How to Find the “Routes” of All-Pairs Shortest Paths With the Floyd-Warshall Algorithm in C#

Introduction

In the previous post, we saw how to solve the all-pairs shortest path problem using the Floyd-Warshall algorithm. We also explored several ways to improve the algorithm’s performance by using parallelism and vectorization.

However, if you think about the results of the Floyd-Warshall algorithm, you will quickly realise the interesting moment – we know the distances (values of shortest paths) between vertexes in a graph but we don’t know the “routes” i.e., we don’t know what vertexes contribute to each shortest path, and we can’t rebuild these “routes” from the results we have.

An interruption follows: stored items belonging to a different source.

/-- The recovery timer's expiry, and the next frame placed taken as the retry (t 240, 241). -/
theorem test_retry :
    let s := State.reset.setPort .chassis { Port.cold with up := false, abandons := 8, recovery := .running 200 }
    let t := after (.recoveryTimerExpiry .chassis) (later 200 s)
    (t.ports.chassis.retryReady, (placeFrame .chassis .forward (valueFrame 3) t).ports.chassis.tx.isSome) = (true, true) := by
  decide +kernel

/-! ### Service (chapter 10 and 11) -/

theorem test_cold_reset : (after .coldReset driving).lines = ⟨false, false⟩ ∧ (after .coldReset driving).mode = .config := by
  decide +kernel

/-- The cold IDENTIFY: 0x3624, CONFIG, the two identifiers, no table, no snapshot, no commit (R200, R207). -/
theorem test_identify :
    sending .cab (after (.identify 7) State.reset) =
      [0x81, 7, 0, 0x36, 0x24, 0, 0x9C, 0x4E, 0x0A, 0x10, 0x9C, 0x4E, 0x0A, 0x11, 255, 255, 255, 0, 0, 0, 0, 255, 255, 255] := by
  decide +kernel

/-- With nothing loaded the commit validation fails at step 3: table 3, kind 0 (R194). -/
theorem test_mode_request : sending .cab (after (.modeRequest 7 1) State.reset) = [0x82, 7, 12, 3, 0, 0] := by decide +kernel

theorem test_param_read :
    sending .cab (after (.paramRead 1 17) State.reset) = [0x83, 1, 0, 0, 0, 0x04, 0xB0] ∧
    sending .cab (after (.paramRead 1 15) State.reset) = [0x83, 1, 7] := by decide +kernel

theorem test_param_write :
    (after (.paramWrite 1 17 2000) State.reset).par .lag = 2000 ∧
    sending .cab (after (.paramWrite 1 17 2001) State.reset) = [0x84, 1, 8] := by decide +kernel

theorem test_table_open :
    (after (.tableOpen 1 8 3) State.reset).svr.pointer = some (.profile 0, 3) ∧
    sending .cab (after (.tableOpen 1 6 0) State.reset) = [0x85, 1, 6] := by decide +kernel

/-- A part with a table open. -/
def opened (t : TableId) (i : Nat) (s : State) : State := s.setSvr { s.svr with pointer := some (t, i) }

/-- Door 4 written REAR, auto-kneel YES, FIXED, 5000 ms (R106, R209). -/
theorem test_table_write :
    (after (.tableWrite 1 #v[1, 1, 1, 0x13, 0x88, 0, 0, 0, 0, 0, 0, 0, 0, 0, 0, 0]) (opened .door 3 State.reset)).dic.table.d4 =
      ⟨.rear, true, .fixed, 5000⟩ := by decide +kernel

/-- The kneel offset of FR is -70 after a cold reset (R89). -/
theorem test_table_read :
    sending .cab (after (.tableRead 1) (opened .kneelOffset 1 State.reset)) =
      [0x87, 1, 0, 0xFF, 0xBA, 0, 0, 0, 0, 0, 0, 0, 0, 0, 0, 0, 0, 0, 0] := by decide +kernel

/-- An empty profile fails its validation at the header: table 8, record 0 (R40, R198). -/
theorem test_table_close :
    sending .cab (after (.tableClose 1) (opened (.profile 0) 0 State.reset)) = [0x88, 1, 12, 8, 0, 0] ∧
    sending .cab (after (.tableClose 1) State.reset) = [0x88, 1, 9] := by decide +kernel

theorem test_profile_select_outside_run : sending .cab (after (.profileSelect 1 1 64) State.reset) = [0x89, 1, 3] := by
  decide +kernel

/-- STATE_READ(CFT): occupancy 1, not almost full, STOP_APPLY placed by BDU with 1500 ms left (R140). -/
theorem test_state_read :
    sending .cab (after (.stateRead 1 5 0) applying) = [0x8A, 1, 0, 0, 1, 0, 1, 0, 1, 0, 0, 0x05, 0xDC] ∧
    sending .cab (after (.stateRead 1 10 0) applying) = [0x8A, 1, 8] := by decide +kernel

/-- STATE_READ(TIC) after a cold reset: STOP_BRAKE, MODE, DOOR_STATUS_LOST, AIR_LOW and SPEED_LOST are ACTIVE (R155), and ACTIVE is 0
(R207); the enable mask is 15 and the combined state INHIBITED. -/
theorem test_state_read_traction :
    (sending .cab (after (.stateRead 1 6 0) State.reset)).take 17 =
      [0x8A, 1, 0, 1, 1, 0, 1, 0, 0, 0, 0, 1, 1, 1, 1, 15, 0] := by decide +kernel

theorem test_snapshot : sending .cab (after (.snapshot 1) State.reset) = [0x8B, 1, 0, 0, 1] := by decide +kernel

theorem test_counter_read_without_snapshot : sending .cab (after (.counterRead 1 9 0) State.reset) = [0x8C, 1, 5] := by
  decide +kernel

/-- COUNTER_CLEAR of the tracker sets the peak to the occupancy (R141). -/
theorem test_counter_clear : (after (.counterClear 1 5) applying).ctr.cft.peak = 1 := by decide +kernel

/-- FAULT_CLEAR(RSE) at standstill with RSA within centre_band (R52). -/
theorem test_fault_clear_rse :
    (after (.faultClearRse 1) (latchSteerFault standing)).rse.fault = false ∧
    sending .cab (after (.faultClearRse 1) (latchSteerFault following)) = [0x8E, 1, 4] := by decide +kernel

theorem test_fault_clear_rhc :
    (after (.faultClearRhc 1) (after .raiseTimerExpiry (later 10000 raising))).rhc.raiseTimer = .running 20000 := by decide +kernel

/-- RESTART on a bus that stands: SERVICE, every table kept, the stop brake PENDING (R204, R80). -/
theorem test_restart :
    let t := after (.restart 1) standing
    (t.mode, t.bdu.stopBrake, t.rse.profiles[(0 : Fin 4)].valid) = (.service, .pending, true) ∧
    sending .cab (after (.restart 1) following) = [0x91, 1, 4] := by decide +kernel

/-- The part in SERVICE on a bus that stands. -/
def inService : State := (changeMode .service standing).setSvr standing.svr

theorem test_unit_reset_rse :
    (after (.unitResetRse 1) (latchSteerFault inService)).rse.fault = false ∧
    sending .cab (after (.unitResetRse 1) standing) = [0x92, 1, 3] := by decide +kernel

theorem test_unit_reset_rhc : ((after (.unitResetRhc 1) inService).corner .fl).state = .off := by decide +kernel

theorem test_unit_reset_sgm : (after (.unitResetSgm 1) inService).lostCount = 27 := by decide +kernel

theorem test_unit_reset_txs :
    (after (.unitResetTxs 1) (inService.setTxs { inService.txs with alive := Vector.replicate 7 5 })).txs.alive =
      Vector.replicate 7 0 := by decide +kernel


/-! ### Witnesses: states that meet the hypotheses of the statements

`drivingOn` meets every kept invariant at once but for the signals', and takes a step. -/

/-- The part driving, VSP at 20 km/h, with a command waiting. -/
def drivingOn : State := (withSignal .vsp 2000 driving).setPending [.slotArrival]

theorem witness_step : step drivingOn = .next (slotReached (withSignal .vsp 2000 driving)) ∧ drivingOn.pending ≠ [] ∧ State.reset.pending = [] :=
  ⟨rfl, by decide, rfl⟩

theorem witness_combined : CombinedSound drivingOn :=
  ⟨by decide +kernel, by decide +kernel, by decide +kernel⟩

theorem witness_traction : TractionSound drivingOn ∧ ∃ t, step drivingOn = .next t := by
  refine ⟨⟨?_, witness_combined⟩, _, rfl⟩
  intro k b h
  have e : (drivingOn.source k).active = false := by cases k <;> decide +kernel
  have c : ownerCondition drivingOn k = some false ∨ ownerCondition drivingOn k = none := by cases k <;> decide +kernel
  rcases c with c | c <;> rw [c] at h
  · rw [e]; exact Option.some.inj h
  · exact absurd h (by simp)

/-- PermitMeansMayDrive: the line is high in a sound state. -/
theorem witness_permit : TractionSound drivingOn ∧ drivingOn.lines.tractionPermit = true := ⟨witness_traction.1, rfl⟩

theorem witness_stop_brake : StopBrakeSound drivingOn ∧ ∃ t, step drivingOn = .next t :=
  ⟨⟨by decide +kernel, by decide +kernel, by decide +kernel, by decide +kernel, by decide +kernel, by decide +kernel,
    by decide +kernel⟩, _, rfl⟩

theorem witness_tracker : TrackerSound (applying.setPending [.slotArrival]) ∧
    ∃ t, step (applying.setPending [.slotArrival]) = .next t :=
  ⟨⟨by decide +kernel, by decide +kernel, by decide +kernel, by decide +kernel, fun d => by cases d <;> decide +kernel⟩, _, rfl⟩

theorem witness_hold : HoldSound drivingOn ∧ ∃ t, step drivingOn = .next t :=
  ⟨⟨by decide +kernel, by decide +kernel, by decide +kernel, by decide +kernel, by decide +kernel, by decide +kernel⟩, _, rfl⟩

theorem witness_steering : SteeringSound drivingOn ∧ ∃ t, step drivingOn = .next t := by
  refine ⟨⟨⟨by decide +kernel, ?_, by decide +kernel, by decide +kernel⟩,
    ⟨by decide +kernel, by decide +kernel, by decide +kernel, by decide +kernel, by decide +kernel, by decide +kernel⟩⟩, _, rfl⟩
  intro p i h
  have e : drivingOn.svr.pointer = none := rfl
  rw [e] at h; cases h

/-- The trace of three samples, 30 cm apart, at odo_now 90. -/
def traced : State :=
  (driving.setRse { driving.rse with odoNow := some 90, trace := [⟨20, 5⟩, ⟨50, 6⟩, ⟨80, 7⟩] }).setPending [.slotArrival]

theorem witness_trace : TraceSound traced ∧ ∃ t, step traced = .next t := by
  refine ⟨⟨by decide +kernel, by decide +kernel, by decide +kernel, by decide +kernel, ?_⟩, _, rfl⟩
  intro o h
  have e : o = 90 := (Option.some.inj h).symm
  subst e
  refine ⟨?_, ?_, ?_, trivial⟩
  · intro y hy; cases hy; decide +kernel
  · intro y hy; cases hy; decide +kernel
  · intro y hy; cases hy

/-- The cab port DOWN with its recovery timer running. -/
def portDown : State :=
  (State.reset.setPort .cab { Port.cold with up := false, abandons := 8, recovery := .running 200 }).setPending
    [.recoveryTimerExpiry .cab]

In this post, I invite you to join me and extend the Floyd-Warshall algorithm. This time, we are going to make sure we can calculate the distance and rebuild the “route.”

A Bit of Known Theory…

Before diving into code and benchmarks, let’s revise a theory of how the Floyd-Warshall algorithm works.

Here is a textual description of the algorithm:

We start by representing a graph (G) of size N as matrix (W) of size N x N where every cell W[i,j] contains the weight of an edge from vertex i to vertex j (see Picture 1). In cases when there is no edge between vertexes, the cell is set to a special NO_EDGE value (shown as dark cells in Picture 1).
From now on, we say – W[i,j] contains a distance between vertexes i and j.
Next, we take a vertex k and iterate through all pairs of vertexes W[i,j] checking if distance i ⭢ k ⭢ j is smaller than the currently known distance between i and j.
The smallest value is stored in W[i,j] and step #3 is repeated for the next k until all vertexes of G have been used as k.

Here is the pseudo-code:

algorithm FloydWarshall(W) do
  for k = 0 to N - 1 do
    for i = 0 to N - 1 do
      for j = 0 to N - 1 do
        W[i,j] = min(W[i,j], W[i,k] + W[k,j])
      end for
    end for
  end for
end algorithm

When done, every cell W[i,j] of matrix W either contains a distance of the shortest path between vertexes i and j or a NO_EDGE value, if there is no path between them.

As I mentioned in the beginning – having only this information makes it impossible to reconstruct the routes between these vertexes. So… what should we do to be able to reconstruct these routes?

Well… it may sound obvious but… we need to collect more data!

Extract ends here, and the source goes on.